### Data for the task:

-- ==== Sys2Proof/Laws/Job.lean ====
section
/-! SUPPORT. One lemma per shared operation of a job that says once everything it can do: sequencing, `Put`, the encode loop,
the validator's verdict, and what `exec` answers. Later proofs cite these and do not unfold the operations. -/

namespace Sys2Proof.Machine

/-! ### Answers and sequencing -/

@[simp] theorem andThen_next (s : State) (k : State → StepResult) : andThen (.next s) k = k s := rfl
@[simp] theorem andThen_fault (e : Fault) (k : State → StepResult) : andThen (.fault e) k = .fault e := rfl
@[simp] theorem andThen_refused (e : Refusal) (k : State → StepResult) : andThen (.refused e) k = .refused e := rfl
@[simp] theorem Run.andThen_go (s : State) (k : State → Run) : (Run.go s).andThen k = k s := rfl
@[simp] theorem Run.andThen_stop (e : JobError) (s : State) (k : State → Run) : (Run.stop e s).andThen k = .stop e s := rfl
@[simp] theorem afterEncode_go (s : State) (k : State → StepResult) : afterEncode (.go s) k = k s := rfl
@[simp] theorem afterEncode_stop (e : JobError) (s : State) (k : State → StepResult) :
    afterEncode (.stop e s) k = .next (raiseError e (abandonOutput s)) := rfl
@[simp] theorem runEach_nil {α : Type} (body : α → State → Run) (s : State) : runEach body [] s = .go s := rfl
@[simp] theorem runEach_cons {α : Type} (body : α → State → Run) (x : α) (rest : List α) (s : State) :
    runEach body (x :: rest) s = (body x s).andThen (runEach body rest) := rfl

theorem Run.andThen_assoc (r : Run) (k l : State → Run) : (r.andThen k).andThen l = r.andThen (fun s => (k s).andThen l) := by
  cases r <;> rfl

/-- The loop over a list in two parts is the loop over the first and then, unless it stops, over the second. -/
theorem runEach_append {α : Type} (body : α → State → Run) (xs ys : List α) (s : State) :
    runEach body (xs ++ ys) s = (runEach body xs s).andThen (runEach body ys) := by
  induction xs generalizing s with
  | nil => rfl
  | cons x rest ih =>
    simp only [List.cons_append, runEach_cons, Run.andThen_assoc]
    congr 1
    funext t
    exact ih t

/-- A property of the state that a run ends in, whether it goes on or stops. -/
def Run.Ends (P : State → Prop) : Run → Prop
  | .go s => P s
  | .stop _ s => P s

theorem Run.Ends.mono {P Q : State → Prop} {r : Run} (h : r.Ends P) (hpq : ∀ s, P s → Q s) : r.Ends Q := by
  cases r <;> exact hpq _ h

theorem Run.Ends.andThen {P : State → Prop} {r : Run} {k : State → Run} (h : r.Ends P)
    (hk : ∀ s, P s → (k s).Ends P) : (r.andThen k).Ends P := by
  cases r with
  | go s => exact hk s h
  | stop e s => exact h

/-- What every body of a loop keeps, the loop keeps. -/
theorem runEach_ends {α : Type} {P : State → Prop} {body : α → State → Run} (hb : ∀ x s, P s → (body x s).Ends P)
    (xs : List α) {s : State} (hs : P s) : (runEach body xs s).Ends P := by
  induction xs generalizing s with
  | nil => exact hs
  | cons x rest ih => exact (hb x s hs).andThen (fun t ht => ih ht)

/-! ### `Put` and the encode loop -/

/-- All that `Put` can do (44_bitpacker.md R217, R218, R220). -/
theorem put_eq (v n : Nat) (s : State) :
    put v n s
      = if n = 0 ∨ 32 < n then .go s
        else if capacity s.j < s.enc.streamLen + n then .stop .smallBuffer s
        else .go { s with
          mem := (putNBits32 s.j.output (capacity s.j) (BitVec.ofNat 32 v) s.enc.streamLen n s.mem).2
          enc := { s.enc with streamLen := s.enc.streamLen + n } } := by
  unfold put putNBits32
  split_ifs <;> rfl

/-- What the ENCODE phase keeps of the state `s₀` it starts from: every register but the bit cursor and SEQ, the cursor within
the capacity, and the canonical form of MEM. -/
structure EncodeFrame (s₀ s : State) : Prop where
  cfg : s.cfg = s₀.cfg
  j : s.j = s₀.j
  phase : s.seq.phase = s₀.seq.phase
  primary : s.enc.pri = s₀.enc.pri
  secondary : s.enc.sec = s₀.enc.sec
  status : s.status = s₀.status
  info : s.info = s₀.info
  hostQueue : s.hostQueue = s₀.hostQueue
  pace : s.pace = s₀.pace
  freeDraws : s.freeDraws = s₀.freeDraws
  cursor : s.enc.streamLen ≤ capacity s.j
  memory : s₀.mem.wf = true → s.mem.wf = true

theorem EncodeFrame.refl {s : State} (h : s.enc.streamLen ≤ capacity s.j) : EncodeFrame s s :=
  ⟨rfl, rfl, rfl, rfl, rfl, rfl, rfl, rfl, rfl, rfl, h, id⟩

theorem put_frame {s₀ s : State} (v n : Nat) (h : EncodeFrame s₀ s) : (put v n s).Ends (EncodeFrame s₀) := by
  rw [put_eq]
  split_ifs with h₁ h₂
  · exact h
  · exact h
  · exact { h with
      cursor := Nat.le_of_not_lt h₂
      memory := fun hm => putNBits32_wf _ _ _ _ _ (h.memory hm) }

theorem emitNormal_frame {s₀ s : State} (u : Nat) (e : EncSetup) (h : EncodeFrame s₀ s) :
    (emitNormal u e s).Ends (EncodeFrame s₀) := by
  unfold emitNormal
  split
  · exact h
  · exact put_frame _ _ h

theorem encodeValue_frame {s₀ s : State} (u w : Nat) (e : EncSetup) (h : EncodeFrame s₀ s) :
    (encodeValue u w e s).Ends (EncodeFrame s₀) := by
  unfold encodeValue
  split
  · split
    · exact (emitNormal_frame _ _ h).andThen (fun _ ht => put_frame _ _ ht)
    · exact (emitNormal_frame _ _ h).andThen (fun _ ht => put_frame _ _ ht)
  · exact emitNormal_frame _ _ h

theorem encodeField_frame {s₀ s : State} (sh : Shape) (i fi : Nat) (f : Field) (h : EncodeFrame s₀ s) :
    (encodeField sh i fi f s).Ends (EncodeFrame s₀) :=
  encodeValue_frame _ _ _ { h with }

theorem encodeAll_frame {s₀ s : State} (sh : Shape) (h : EncodeFrame s₀ s) :
    (encodeAll sh s).Ends (EncodeFrame s₀) :=
  runEach_ends (P := EncodeFrame s₀)
    (fun i _ hs => runEach_ends (P := EncodeFrame s₀) (fun p _ ht => encodeField_frame sh i p.2 p.1 ht) _ hs) _ h

/-- Whatever the ENCODE phase meets, it ends in a state that keeps the frame of its start. -/
theorem encodePhase_frame (sh : Shape) (esc : Escape) (s : State) :
    (encodePhase sh esc s).Ends (EncodeFrame (setupEncoders esc (enterPhase .encode s))) :=
  encodeAll_frame sh (EncodeFrame.refl (Nat.zero_le _))

/-! ### The validator's verdict and the whole job -/

/-- All that the VALIDATE phase can lead to (45_dispatcher.md R230, 70 R335 to R338). -/
theorem validateThen_cases (d : Descriptor) (k : State → StepResult) (s : State) :
    (0 < validateCount s.j
      ∧ validateThen d k s = .next (raiseError (.config (validateCount s.j)) (depositBits s))) ∨
    (validateCount s.j = 0 ∧ s.j.samples.toNat = 0 ∧ validateThen d k s = .next (finishJob (depositBits s))) ∨
    (∃ r, validateCount s.j = 0 ∧ 0 < s.j.samples.toNat ∧ launchRefusal s.j d = some r
      ∧ validateThen d k s = .refused r) ∨
    (validateCount s.j = 0 ∧ 0 < s.j.samples.toNat ∧ launchRefusal s.j d = none
      ∧ validateThen d k s = k (depositBits s)) := by
  unfold validateThen
  split_ifs with h₁ h₂
  · exact .inl ⟨h₁, rfl⟩
  · exact .inr (.inl ⟨by omega, h₂, rfl⟩)
  · cases hr : launchRefusal s.j d with
    | some r => exact .inr (.inr (.inl ⟨r, by omega, by omega, rfl, rfl⟩))
    | none => exact .inr (.inr (.inr ⟨by omega, by omega, rfl, rfl⟩))

/-- What `exec` runs: the job scheme that the descriptor of the instruction's mode names (45_dispatcher.md R231, R233). -/
theorem exec_eq (i : Instr) (s : State) :
    ∃ d, descriptor (jobOf i).mode = some d ∧
      ((d.pre = .none ∧ d.esc = none ∧ exec i s = rawJob (jobOf i) d.shape s) ∨
        ∃ e, d.pre ≠ .none ∧ d.esc = some e ∧ exec i s = compressedJob (jobOf i) d.shape d.pre e s) := by
  cases i with
  | raw o => exact ⟨_, rfl, .inl ⟨rfl, rfl, rfl⟩⟩
  | rawSFx o => exact ⟨_, rfl, .inl ⟨rfl, rfl, rfl⟩⟩
  | _ o => exact ⟨_, rfl, .inr ⟨_, fun h => Pre.noConfusion h, rfl, rfl⟩⟩

/-- No instruction faults (93, end of part 1). -/
theorem validateThen_no_fault (d : Descriptor) {k : State → StepResult} (hk : ∀ s f, k s ≠ .fault f) (s : State) (f : Fault) :
    validateThen d k s ≠ .fault f := by
  rcases validateThen_cases d k s with ⟨_, h⟩ | ⟨_, _, h⟩ | ⟨r, _, _, _, h⟩ | ⟨_, _, _, h⟩ <;> rw [h]
  · simp
  · simp
  · simp
  · exact hk _ _

end Sys2Proof.Machine
end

### Work request:
Return each line of the records above in which the word "Type" occurs.

### Task answer:
@[simp] theorem runEach_nil {α : Type} (body : α → State → Run) (s : State) : runEach body [] s = .go s := rfl
@[simp] theorem runEach_cons {α : Type} (body : α → State → Run) (x : α) (rest : List α) (s : State) :
theorem runEach_append {α : Type} (body : α → State → Run) (xs ys : List α) (s : State) :
theorem runEach_ends {α : Type} {P : State → Prop} {body : α → State → Run} (hb : ∀ x s, P s → (body x s).Ends P)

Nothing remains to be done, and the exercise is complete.